The small town of Corozal is nestled along the emerald waters of the Bay of Chetumal. This is a particularly popular place for expats retirees, as the cost of living is reasonable. You can live well on $1,300 a month. Familiar discount shopping stores, such as Sam’s Club, are just across the border in Mexico.
Rentals can still be found for $400 a month. Real estate prices are rising in Belize, but several two bedroom homes were recently listed in the region for less than $150,000.
Corozal is not a tourist town, so the cafés and restaurants tend to be run by locals and are less expensive. A full breakfast at the popular June’s Kitchen runs $5. Lunch or dinner at Jam Rock or Patti’s Bistro ranges from $6 to $12.

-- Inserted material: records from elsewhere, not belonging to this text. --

@[simp] theorem Line.flushed_rx (l : Line) : (l.flushed).rx = l.rx := rfl
@[simp] theorem Line.flushed_held (l : Line) : (l.flushed).held = [] := rfl
@[simp] theorem Line.flushed_sent (l : Line) : (l.flushed).sent = l.sent ++ l.held := rfl
@[simp] theorem Line.flushed_flushes (l : Line) : (l.flushed).flushes = l.flushes + 1 := rfl

@[simp] theorem Line.leave_rx (n : Nat) (l : Line) : (l.leave n).rx = l.rx := rfl
@[simp] theorem Line.leave_held (n : Nat) (l : Line) : (l.leave n).held = l.held.drop n := rfl
@[simp] theorem Line.leave_sent (n : Nat) (l : Line) : (l.leave n).sent = l.sent ++ l.held.take n := rfl
@[simp] theorem Line.leave_flushes (n : Nat) (l : Line) : (l.leave n).flushes = l.flushes := rfl

@[simp] theorem Line.arrive_rx (d : Option Nat) (bs : List Byte) (l : Line) : (l.arrive d bs).rx = l.rx ++ (match d with | none => bs | some k => bs.take (k - l.rx.length)) := rfl
@[simp] theorem Line.arrive_held (d : Option Nat) (bs : List Byte) (l : Line) : (l.arrive d bs).held = l.held := rfl
@[simp] theorem Line.arrive_sent (d : Option Nat) (bs : List Byte) (l : Line) : (l.arrive d bs).sent = l.sent := rfl
@[simp] theorem Line.arrive_flushes (d : Option Nat) (bs : List Byte) (l : Line) : (l.arrive d bs).flushes = l.flushes := rfl

/-! ### HostAgent -/

@[simp] theorem HostAgent.abandon_agenda (h : HostAgent) : (h.abandon).agenda = h.agenda := rfl
@[simp] theorem HostAgent.abandon_proc (h : HostAgent) : (h.abandon).proc = none := rfl
@[simp] theorem HostAgent.abandon_session (h : HostAgent) : (h.abandon).session = .idle := rfl
@[simp] theorem HostAgent.abandon_card (h : HostAgent) : (h.abandon).card = none := rfl
@[simp] theorem HostAgent.abandon_lastXfer (h : HostAgent) : (h.abandon).lastXfer = h.lastXfer := rfl
@[simp] theorem HostAgent.abandon_outcome (h : HostAgent) : (h.abandon).outcome = h.outcome := rfl
@[simp] theorem HostAgent.abandon_reports (h : HostAgent) : (h.abandon).reports = h.reports := rfl

@[simp] theorem HostAgent.finish_agenda (o : HostOutcome) (h : HostAgent) : (h.finish o).agenda = h.agenda := rfl
@[simp] theorem HostAgent.finish_proc (o : HostOutcome) (h : HostAgent) : (h.finish o).proc = none := rfl
@[simp] theorem HostAgent.finish_session (o : HostOutcome) (h : HostAgent) : (h.finish o).session = h.session := rfl
@[simp] theorem HostAgent.finish_card (o : HostOutcome) (h : HostAgent) : (h.finish o).card = h.card := rfl
@[simp] theorem HostAgent.finish_lastXfer (o : HostOutcome) (h : HostAgent) : (h.finish o).lastXfer = h.lastXfer := rfl
@[simp] theorem HostAgent.finish_outcome (o : HostOutcome) (h : HostAgent) : (h.finish o).outcome = some o := rfl
@[simp] theorem HostAgent.finish_reports (o : HostOutcome) (h : HostAgent) : (h.finish o).reports = h.reports := rfl

@[simp] theorem HostAgent.report_agenda (sl : KeySlot) (k : List Byte) (h : HostAgent) : (h.report sl k).agenda = h.agenda := rfl
@[simp] theorem HostAgent.report_proc (sl : KeySlot) (k : List Byte) (h : HostAgent) : (h.report sl k).proc = h.proc := rfl
@[simp] theorem HostAgent.report_session (sl : KeySlot) (k : List Byte) (h : HostAgent) : (h.report sl k).session = h.session := rfl
@[simp] theorem HostAgent.report_card (sl : KeySlot) (k : List Byte) (h : HostAgent) : (h.report sl k).card = h.card := rfl
@[simp] theorem HostAgent.report_lastXfer (sl : KeySlot) (k : List Byte) (h : HostAgent) : (h.report sl k).lastXfer = h.lastXfer := rfl
@[simp] theorem HostAgent.report_outcome (sl : KeySlot) (k : List Byte) (h : HostAgent) : (h.report sl k).outcome = h.outcome := rfl
@[simp] theorem HostAgent.report_reports (sl : KeySlot) (k : List Byte) (h : HostAgent) : (h.report sl k).reports = h.reports ++ [(sl, k)] := rfl
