theorem witness_ProcedurePayloads : (0x0044 : Word) = cfg.cardTypes.ultralight ∧ (0x0004 : Word) ≠ cfg.cardTypes.ultralight := by decide
theorem witness_ProcedurePresentsItsNextXfer :
    let s : State := { ready with host := doing ⟨.readBlock, .read 15 3, [], []⟩ }
    s.env.current.rst = false ∧ s.env.current.present = true ∧ s.fcc.chPhase = .idle ∧
    s.host.proc = some ⟨.readBlock, .read 15 3, [], []⟩ ∧
    ((Act.read 15 3).xfer s.cfg).2.length ≤ s.cfg.payloadMax := by decide
theorem witness_SelectRun : (doing ⟨.select, .request, [], []⟩).proc =
      some { goal := .select, act := .request, rest := [], data := [] } ∧
    (doing ⟨.findKeys none none, .request, [.probe .A 0 [1]], []⟩).proc =
      some { goal := .findKeys none none, act := .request, rest := .probe .A 0 [1] :: [], data := [] } ∧
    cardTypeOf cfg [0x44, 0x00] = cfg.cardTypes.ultralight ∧ cardTypeOf cfg [0x04, 0x00] ≠ cfg.cardTypes.ultralight := by decide
theorem witness_HaltReports : (doing ⟨.halt, .halt, [], []⟩).proc =
    some { goal := .halt, act := .halt, rest := [], data := [] } := by decide
theorem witness_AuthenticatedRuns :
    (doing ⟨.authenticate 15, .auth .B 15 key, [], []⟩).proc = some ⟨.authenticate 15, .auth .B 15 key, [], []⟩ ∧
    (doing ⟨.readBlock, .read 0 3, [], []⟩).proc = some ⟨.readBlock, .read 0 3, [], []⟩ ∧
    (doing ⟨.writeBlock, .auth .A 0 key, [.write 0 1 [0x55]], []⟩).proc =
      some ⟨.writeBlock, .auth .A 0 key, [.write 0 1 [0x55]], []⟩ ∧
    ∀ x ∈ [(BalanceOp.init, Act.initBal 0 1 5), (.read, .readBal 0 1), (.increase, .incBal 0 1 5), (.decrease, .decBal 0 1 5)],
      (doing ⟨.balance x.1, .auth .A 0 key, [x.2], []⟩).proc = some ⟨.balance x.1, .auth .A 0 key, [x.2], []⟩ := by decide
/-- S8: blocks 0, 1, 2; all three read, and block 1 failing. -/
theorem witness_ReadSectorRun : (doing ⟨.readSector, .auth .A 0 key, [.read 0 0, .read 0 1, .read 0 2], []⟩).proc =
      some ⟨.readSector, .auth .A 0 key, [0, 1, 2].map (fun b => .read 0 b), []⟩ ∧
    ([[0x10], [0x11], [0x12]] : List (List Byte)).length = [0, 1, 2].length ∧
    ([[0x10]] : List (List Byte)).length < [0, 1, 2].length ∧ (0x17 : Byte) ≠ 0x00 := by decide
theorem witness_NonzeroStatusIsSurfaced : ∀ a ∈ [Act.request, .anticoll 4, .auth .A 0 key, .read 0 0, .write 0 0 [], .initBal 0 0 1,
      .readBal 0 0, .incBal 0 0 1, .decBal 0 0 1], (doing ⟨.select, a, [], []⟩).proc = some ⟨.select, a, [], []⟩ ∧
    (0x17 : Byte) ≠ 0x00 ∧ ∀ k n l g, (⟨.select, a, [], []⟩ : Proc).goal ≠ .dump k n l g := by
  intro a _
  exact ⟨rfl, by decide, nofun⟩
theorem witness_FccErrorsPropagate : (doing ⟨.readBlock, .read 0 0, [], []⟩).proc = some ⟨.readBlock, .read 0 0, [], []⟩ ∧
    (∀ k n l g, Goal.readBlock ≠ .dump k n l g) ∧ (∀ k n l g, Goal.findKeys none none ≠ .dump k n l g) ∧
    (∀ sl n k, Act.read 0 0 ≠ .probe sl n k) ∧ cfg.findKeysGoesOn = true ∧
    ({ cfg with findKeysGoesOn := false } : Config).findKeysGoesOn = false ∧
    (doing ⟨.findKeys none none, .probe .A 0 [1], [.probe .B 0 [1]], []⟩).proc =
      some ⟨.findKeys none none, .probe .A 0 [1], [.probe .B 0 [1]], []⟩ :=
  ⟨rfl, nofun, nofun, nofun, rfl, rfl, rfl⟩
/-- R230: what was reported stays reported where an error of FCC ends `findKeys`. -/
theorem test_reports_stay : (HostAgent.afterResults { cfg with findKeysGoesOn := false }
      (doing ⟨.findKeys none none, .probe .A 0 [1], [.probe .A 0 [2]], []⟩) [.ok 0x0207 0x17 [], .framing]).reports =
    [(.A, [1])] := by decide
/-- S9, sector 5: a block that fails, a block read with more to read; the last block of a sector with sectors to come,
and of the last one; a failing re-select, third step and authentication. -/
theorem witness_DumpNeverFails : (∀ act ∈ [Act.request, .anticoll 4, .third 4 [1, 2, 3, 4], .auth .A 5 key, .read 5 0],
      (doing ⟨.dump key 5 [6, 7] [], act, [.read 5 1], [0x10]⟩).proc = some ⟨.dump key 5 [6, 7] [], act, [.read 5 1], [0x10]⟩ ∧
      ∀ sl n k, act ≠ .probe sl n k) ∧
    (doing ⟨.dump key 5 [6, 7] [], .read 5 3, [], [0x10]⟩).proc = some ⟨.dump key 5 [6, 7] [], .read 5 3, [], [0x10]⟩ ∧
    (doing ⟨.dump key 15 [] [(0, [])], .read 15 3, [], []⟩).proc = some ⟨.dump key 15 [] [(0, [])], .read 15 3, [], []⟩ ∧
    (doing ⟨.dump key 15 [] [], .read 15 3, [], []⟩).outcome = none ∧ cfg.thirdStepRaises = true ∧ (0x17 : Byte) ≠ 0x00 := by
  refine ⟨fun act ha => ⟨rfl, ?_⟩, rfl, rfl, rfl, rfl, by decide⟩
  rintro sl n k rfl
  simp at ha
/-- Sector 5 with sectors to come, and the last sector. -/
theorem witness_DumpSectorRun :
    (∀ x ∈ [(5, [6, 7]), (15, [])], (doing ⟨.dump key x.1 x.2 [], .request,
        .auth .A x.1 key :: cfg.dumpBlocks.map (fun b => .read x.1 b), []⟩).proc =
      some ⟨.dump key x.1 x.2 [], .request, .auth .A x.1 key :: cfg.dumpBlocks.map (fun b => .read x.1 b), []⟩) ∧
    ([(0x0208, [0x10]), (0x0208, [0x11]), (0x0208, [0x12]), (0x0208, [])] : List (Word × List Byte)).length =
      cfg.dumpBlocks.length := by decide
/-- Three candidates: the second valid as Key A, none or the last as Key B, and none valid at all. -/
theorem witness_FindKeysRun :
    TriesOf [[1], [2], [3]] [⟨[1], 0x0207, 0x17, [0x55]⟩] (some ⟨[2], 0x0207, 0x00, []⟩) ∧
    TriesOf [[1], [2], [3]] [⟨[1], 0x0207, 0x01, []⟩, ⟨[2], 0x0207, 0xFF, []⟩] (some ⟨[3], 0x0207, 0x00, [0x01]⟩) ∧
    TriesOf [[1], [2], [3]] [⟨[1], 0x0207, 0x01, []⟩, ⟨[2], 0x0207, 0x02, []⟩, ⟨[3], 0x0207, 0x03, []⟩] none ∧
    Act.probe .A 0 [1] :: [Act.probe .A 0 [2], .probe .A 0 [3], .probe .B 0 [1], .probe .B 0 [2], .probe .B 0 [3]] =
      [[1], [2], [3]].map (fun k => Act.probe .A 0 k) ++ [[1], [2], [3]].map (fun k => Act.probe .B 0 k) ∧
    (doing ⟨.findKeys none none, .probe .A 0 [1], [.probe .A 0 [2], .probe .A 0 [3], .probe .B 0 [1], .probe .B 0 [2],
      .probe .B 0 [3]], []⟩).proc = some ⟨.findKeys none none, .probe .A 0 [1], [.probe .A 0 [2], .probe .A 0 [3],
      .probe .B 0 [1], .probe .B 0 [2], .probe .B 0 [3]], []⟩ ∧
    (doing ⟨.findKeys none none, .request, [], []⟩).proc =
      some { goal := .findKeys none none, act := .request, rest := [], data := [] } := by
  refine ⟨⟨by decide, ?_, ?_, nofun⟩, ⟨by decide, ?_, ?_, nofun⟩, ⟨by decide, nofun, ?_, fun _ => rfl⟩, by decide, rfl, rfl⟩
  · rintro t ⟨⟩; rfl
  · decide
  · rintro t ⟨⟩; rfl
  · decide
  · decide
/-- S7 in small: a candidate behind the one found is not tried as Key A. -/
theorem test_findKeys_stops : (HostAgent.afterResults cfg
    (doing ⟨.findKeys none none, .probe .A 0 [1], [.probe .A 0 [2], .probe .B 0 [1], .probe .B 0 [2]], []⟩)
    [.ok 0x0207 0x00 []]).proc = some ⟨.findKeys (some [1]) none, .probe .B 0 [1], [.probe .B 0 [2]], []⟩ := by decide
/-- R200: a card of the Ultralight type, and one that is not. -/
theorem test_card_variant : (Card.mk 0x0044 [1, 2, 3, 4, 5, 6, 7]).is cfg .ultralight = true ∧
    (Card.mk 0x0004 [1, 2, 3, 4]).is cfg .ultralight = false ∧ (Card.mk 0x0004 [1, 2, 3, 4]).is cfg .oneK = true := by decide
/-- R187: the response port after X1. -/
theorem test_response_port : (finished .ok).rspValid = true ∧ (finished .ok).rspKind = 0 ∧ (finished .ok).rspCmd = 0x0106 ∧
    (finished .ok).rspStatus = 0x00 ∧ (finished .ok).rspLen = 0 ∧ (finished .ok).rspData = [] := by decide

theorem witness_DecodeOfEncode : cfg.wf ∧ (Instr.cmdAuth2 .B 15 key).wf = true ∧
    encode cfg (.cmdAuth2 .B 15 key) = some (.req, [0x07, 0x02, 0x61, 0x3C, 0xA0, 0xA1, 0xA2, 0xA3, 0xA4, 0xA5]) ∧
    encode cfg (.xfer 0x1234 []) = some (.req, [0x34, 0x12]) ∧ (Instr.xfer 0x1234 []).wf = true ∧
    (∀ d ∈ DeviceCmd.all, cfg.code d ≠ 0x1234) ∧ encode cfg (.xfer 0x0207 []) = some (.req, [0x07, 0x02]) := by decide
/-- Words and instructions in range, a call out of range, RX bytes that are no frame, and words no agent can present. -/
theorem witness_StepRunsTheInstruction :
    (∀ item ∈ [Item.words .req [0x06, 0x01, 0x0A], .op (.cmdReadBlock 16 0), .words .rx [0x13], .words .tx [0x13],
        .words .req [0x06]],
      let s : State := { ready with host := { HostAgent.reset with agenda := item :: [.op .halt] } }
      s.env.current.rst = false ∧ s.env.current.present = true ∧ s.fcc.chPhase = .idle ∧ s.host.proc = none ∧
        s.cfg.lineDepth = none) ∧
    ({ cfg with lineDepth := some 0 } : Config).lineDepth = some 0 ∧
    decode ready.cfg .req [0x06, 0x01, 0x0A] = .ok (.cmdBeep 0x0A) ∧ inRange (.cmdBeep 0x0A) = true ∧
    (Instr.cmdBeep 0x0A).wf = true ∧ inRange (.cmdReadBlock 16 0) = false ∧ inRange (.cmdReadBlock 15 3) = true ∧
    inRange (.readBlock 4) = false ∧ inRange (.writeBlock .A 15 key 3 []) = true ∧ inRange (.dump [1, 2, 3, 4, 5]) = false ∧
    inRange (.readSector 15 key [0, 4]) = false ∧ inRange (.findKeys 16 []) = false ∧ inRange (.findKeys 15 [key]) = true ∧
    decode ready.cfg .rx [0x13] = .error .noHeader ∧ decode ready.cfg .tx [0x13] = .error .truncated ∧
    decode ready.cfg .req [0x06] = .error .truncated ∧
    decode ready.cfg (tablePlace 16 0x00AA).1 (tablePlace 16 0x00AA).2 = .ok .esc := by decide
theorem witness_BufferLaws : Memory.wf [] ∧ Memory.wf [(0, 0xAA), (15, 0x01)] ∧ ¬ Memory.wf [(0, 0x00)] := by decide
theorem witness_StepKeepsInv : (st (sending .csum 5 0xAA) [] Input.ready).Inv ∧
    (∃ t, step (st (sending .csum 5 0xAA) [] Input.ready) = .next t ∧ t.fcc = sending .cstuff 5 0xAA) ∧
    (∃ t, step (st (inBody 6 0xAD true traced) [] quiet) = .next t) ∧
    ∃ t, step (st (finished .ok) [] Input.ready) = .next t :=
  ⟨inv_st inv_csum _ _, ⟨_, rfl, by decide⟩, ⟨_, rfl⟩, ⟨_, rfl⟩⟩
theorem witness_NoFaultUnderInv : (st (finished .ok) [] Input.ready).Inv ∧
    step (st { Fcc.reset with chPhase := .recv } [] Input.ready) = .fault .decNotRunning := ⟨inv_st inv_done _ _, rfl⟩
/-- One event in each phase of CH. -/
theorem witness_EventOrder : (∃ t, step (st Fcc.reset [] Input.ready) = .next t) ∧
    (∃ t, step (st (sending .hdr0 0 0) [] Input.ready) = .next t) ∧ (∃ t, step (st flushing [] Input.ready) = .next t) ∧
    (∃ t, step (st (receiving .hunt) [0x13] Input.ready) = .next t) ∧ (∃ t, step (st (finished .ok) [] Input.ready) = .next t) :=
  ⟨⟨_, rfl⟩, ⟨_, rfl⟩, ⟨_, rfl⟩, ⟨_, rfl⟩, ⟨_, rfl⟩⟩
/-- Two machines in `C_FLUSH`, one with an agenda. -/
theorem witness_HostCannotReachAnOperationInFlight :
    let s : State := st flushing [] Input.ready
    let s' : State := { s with host := { HostAgent.reset with agenda := [.op .halt] } }
    (s'.fcc = s.fcc ∧ s'.line = s.line ∧ s'.env = s.env ∧ s'.cfg = s.cfg) ∧
    (∀ k ≤ 1, ∃ v, run k s = .next v ∧ v.fcc.busy = true) ∧ (∃ t, run 1 s = .next t) ∧ ∃ t, run 1 s' = .next t := by
  refine ⟨⟨rfl, rfl, rfl, rfl⟩, fun k hk => ?_, ⟨_, rfl⟩, ⟨_, rfl⟩⟩
  match k, hk with
  | 0, _ => exact ⟨_, rfl, rfl⟩
  | 1, _ => exact ⟨_, rfl, rfl⟩
  | k + 2, hk => omega
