-- ==== Sys2Proof/Machine/State.lean ====
section
/-! DEFINITION. The state of the part as plain data, block by block as 00_scope lists them, with the queue of waiting
commands; the reasons a step can stop; and the state after device reset. -/

namespace Sys2Proof.Machine

/-! ### Link receivers (section 1.2) -/

/-- The lock state of an input. A LOCKED input keeps the rate it locked at (R3, R4). -/
inductive Lock where
  | absent
  | acquiring
  | locked (rate : Rate)
deriving DecidableEq, Repr

/-- What an input offers to its users (R8). -/
inductive Feed where
  | live
  | hold
  | slate
deriving DecidableEq, Repr

/-- The last good frame of an input and the timestamp of its input frame start (R6). -/
structure Frozen where
  picture : Picture
  stamp : Time
deriving DecidableEq, Repr

/-- The state of one link receiver (section 1.2). -/
structure Receiver where
  lock : Lock
  signal : Bool
  runRate : Option Rate
  goodRun : Nat
  badRun : Nat
  latest : Option Time
  /-- the input frame starts before the newest, oldest first, at most eight -/
  history : List Time
  /-- PGM only: the measured period in ticks (R5) -/
  measured : Option Nat
  frozen : Option Frozen
  /-- the frozen frame as it stood when the feed, or for PGM the operating state, last left LIVE: HOLD offers it, no longer
  renewed (R8, section 1.4, notes/assumptions/32.md) -/
  held : Option Frozen
  feed : Feed
  /-- none: stopped; otherwise the expiry instant -/
  holdTimer : Option Time
  /-- the structure of the frame now arriving is valid, so that it yields packets (R7) -/
  structureValid : Bool
  /-- the packets examined from the frame now arriving (R22) -/
  packetCount : Nat
deriving DecidableEq, Repr

/-! ### Frame timing unit (sections 1.4 and 1.5) -/

/-- The program operating state (R10). -/
inductive OpState where
  | start
  | seeking
  | live
  | hold
  | fallback
  | lockout
deriving DecidableEq, Repr

structure Timing where
  op : OpState
  /-- the output period in use at the last output frame start, in ticks (R15, R16) -/
  outputPeriod : Nat
  /-- the last frame-start timestamp (R18) -/
  lastFrameStart : Time
  /-- the scheduled output frame starts, in time order (R14) -/
  schedule : List Time
  /-- LIVE has been entered and its first output frame start is not yet scheduled (R16) -/
  realigning : Bool
  relockCount : Nat
  /-- none: stopped; otherwise the expiry instant (R11) -/
  relockWindow : Option Time
deriving DecidableEq, Repr

/-! ### Control channel (chapter 2) -/

/-- The load state of one table (section 2.5), with its staging copy and, while OPEN, its load timer. -/
inductive LoadState where
  | idle
  | opened (staging : List Byte) (expiry : Time)
  | complete (staging : List Byte)
deriving DecidableEq, Repr

/-- The kinds of reports, in rank order (R38). -/
inductive ReportKind where
  | feed
  | refusal
  | clock
  | event
  | readback
  | status
deriving DecidableEq, Repr

/-- A pending report (R39). Its place in the queue is its place in the list, oldest first. -/
structure Report where
  kind : ReportKind
  topic : Nat
  item : Nat
  repeats : Nat
  payload : List Byte
deriving DecidableEq, Repr

/-- The readback cursor (R36): the table, the first byte to read, the bytes left and the chunk number, all of the chunk now
in the queue. -/
structure Readback where
  table : Nat
  next : Nat
  left : Nat
  chunk : Nat
deriving DecidableEq, Repr

structure Control where
  health : Nat
  loads : Vector LoadState 15
  unattended : Bool
  /-- none: stopped; otherwise the expiry instant (R43) -/
  unattendedTimer : Option Time
  queue : List Report
  lost : Nat
  statusCount : Nat
  readback : Option Readback
  /-- the report packet sent in the current output frame on the return channels of PGM and ISO (R41) -/
  sent : Option (List Byte)
deriving DecidableEq, Repr

/-! ### Clock unit (chapter 6); its channel records also make the snapshots of replay frames -/

inductive ClockState where
  | stopped
  | running
  | expired
deriving DecidableEq, Repr

inductive Direction where
  | down
  | up
deriving DecidableEq, Repr

/-- A console report that waits for the next frame start (R108, R114). -/
structure ConsoleReport where
  ms : Nat
  running : Bool
  arrival : Time
deriving DecidableEq, Repr

/-- The frame value of a channel (R125). -/
structure FrameValue where
  value : Nat
  state : ClockState
  stale : Bool
deriving DecidableEq, Repr

/-- The live state of a clock channel (R108). -/
structure Clock where
  state : ClockState
  value : Nat
  correction : Int
  ref : Time
  lastReport : Option Time
  stale : Bool
  console : Option ConsoleReport
  frame : FrameValue
  frameTenths : Nat
deriving DecidableEq, Repr

/-- One channel in the clock snapshot of a replay frame (R84). -/
structure ClockSnap where
  value : Nat
  state : ClockState
  direction : Direction
  stale : Bool
deriving DecidableEq, Repr

/-! ### Replay unit (chapter 5) -/

/-- A ring slot's frame: the stored picture with its metadata (R84). The stored size is the picture's. -/
structure RingFrame where
  number : Nat
  capture : Time
  source : InputId
  picture : Picture
  reduced : Bool
  snapshot : Vector ClockSnap 4
  gap : Nat
deriving DecidableEq, Repr

/-- The ring (R83). `slots` has one element for each slot, none where the slot holds nothing. -/
structure Ring where
  slots : List (Option RingFrame)
  writePos : Nat
  present : Nat
  /-- none while the ring is empty -/
  newest : Option Nat
deriving DecidableEq, Repr

inductive RecorderState where
  | idle
  | recording
  | wait
  | held
deriving DecidableEq, Repr

structure Recorder where
  state : RecorderState
  source : InputId
  gap : Nat
  /-- the clock snapshot of the source frame that is being taken, if one is (R88) -/
  snapshot : Option (Vector ClockSnap 4)
  lastNumber : Nat
  exhausted : Bool
deriving DecidableEq, Repr

/-- The points and label of a clip mark (R91); an out-point of none is OPEN. -/
structure Clip where
  inPoint : Nat
  outPoint : Option Nat
  label : Nat
deriving DecidableEq, Repr

/-- A clip mark (R91). -/
inductive Mark where
  | empty
  | valid (c : Clip)
  | stale (c : Clip)
deriving DecidableEq, Repr

inductive PlayerState where
  | idle
  | cued
  | playing
  | paused
  | suspended
deriving DecidableEq, Repr

inductive EndAction where
  | hold
  | stop
  | loop
deriving DecidableEq, Repr

/-- What the player presents in the current output frame (R96). -/
structure Presented where
  number : Nat
  mark : Fin 16
deriving DecidableEq, Repr

structure Player where
  state : PlayerState
  mark : Fin 16
  position : Nat
  rateN : Nat
  rateD : Nat
  phase : Nat
  endAction : EndAction
  remembered : Option PlayerState
  frameState : PlayerState
  reposition : Bool
  presented : Option Presented
deriving DecidableEq, Repr

structure Replay where
  ring : Ring
  recorder : Recorder
  marks : Vector Mark 16
  player : Player
deriving DecidableEq, Repr

/-! ### Asset store (chapter 4) -/

inductive AssetState where
  | empty
  | loading
  | ready
  | doomed
deriving DecidableEq, Repr

inductive AssetKind where
  | image
  | strip
  | digitSet
  | sequence
deriving DecidableEq, Repr

/-- An asset record (section 4.2). `crc` is the register of the running check. -/
structure Asset where
  state : AssetState
  kind : AssetKind
  width : Nat
  height : Nat
  frames : Nat
  interval : Nat
  dataSize : Nat
  firstBlock : Nat
  blocks : Nat
  received : Nat
  crc : BitVec 32
  timer : Option Time
  pins : Nat
deriving DecidableEq, Repr

/-- The stacked DRAM's asset area as (address, byte) pairs, addresses strictly rising, no byte 0 listed: an address that is
not listed reads as 0 (notes/assumptions/3.md). -/
abbrev Dram := List Host.Cell

structure AssetStore where
  recs : Vector Asset 512
  dram : Dram
deriving DecidableEq, Repr

/-! ### Sponsor scheduler (chapter 8) -/

inductive ContractState where
  | vacant
  | active
  | paused
deriving DecidableEq, Repr

/-- An accrual record (R146). -/
structure Accrual where
  state : ContractState
  accrued : Nat
  remainder : Nat
  met : Bool
  period : Nat
  wall : Nat
  creative : Fin 4
deriving DecidableEq, Repr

The Cayo District attracts expats who are seeking a reasonably priced lifestyle near the Maya mountains, rivers and jungle. This expansive region has many charming little villages nestled amongst the hills, or along the bank of a river. More expats are gravitating towards these villages. And some choose to live off grid, in a more remote area.
You can live comfortably on $1,200 a month in the Cayo. House or unit rentals start at $300 a month. A two-bedroom house in town was recently listed for sale for under $120,000.
The Cayo region is Belize’s bread basket. This is where the Mennonite farming community is centered, in nearby Spanish Lookout. And the town of San Ignacio has the largest open air market in the country. Fresh fruits, veggies and Mennonite products are less expensive in the Cayo than in the other regions, other than Punta Gorda. Your monthly grocery bill will start at $200 a month.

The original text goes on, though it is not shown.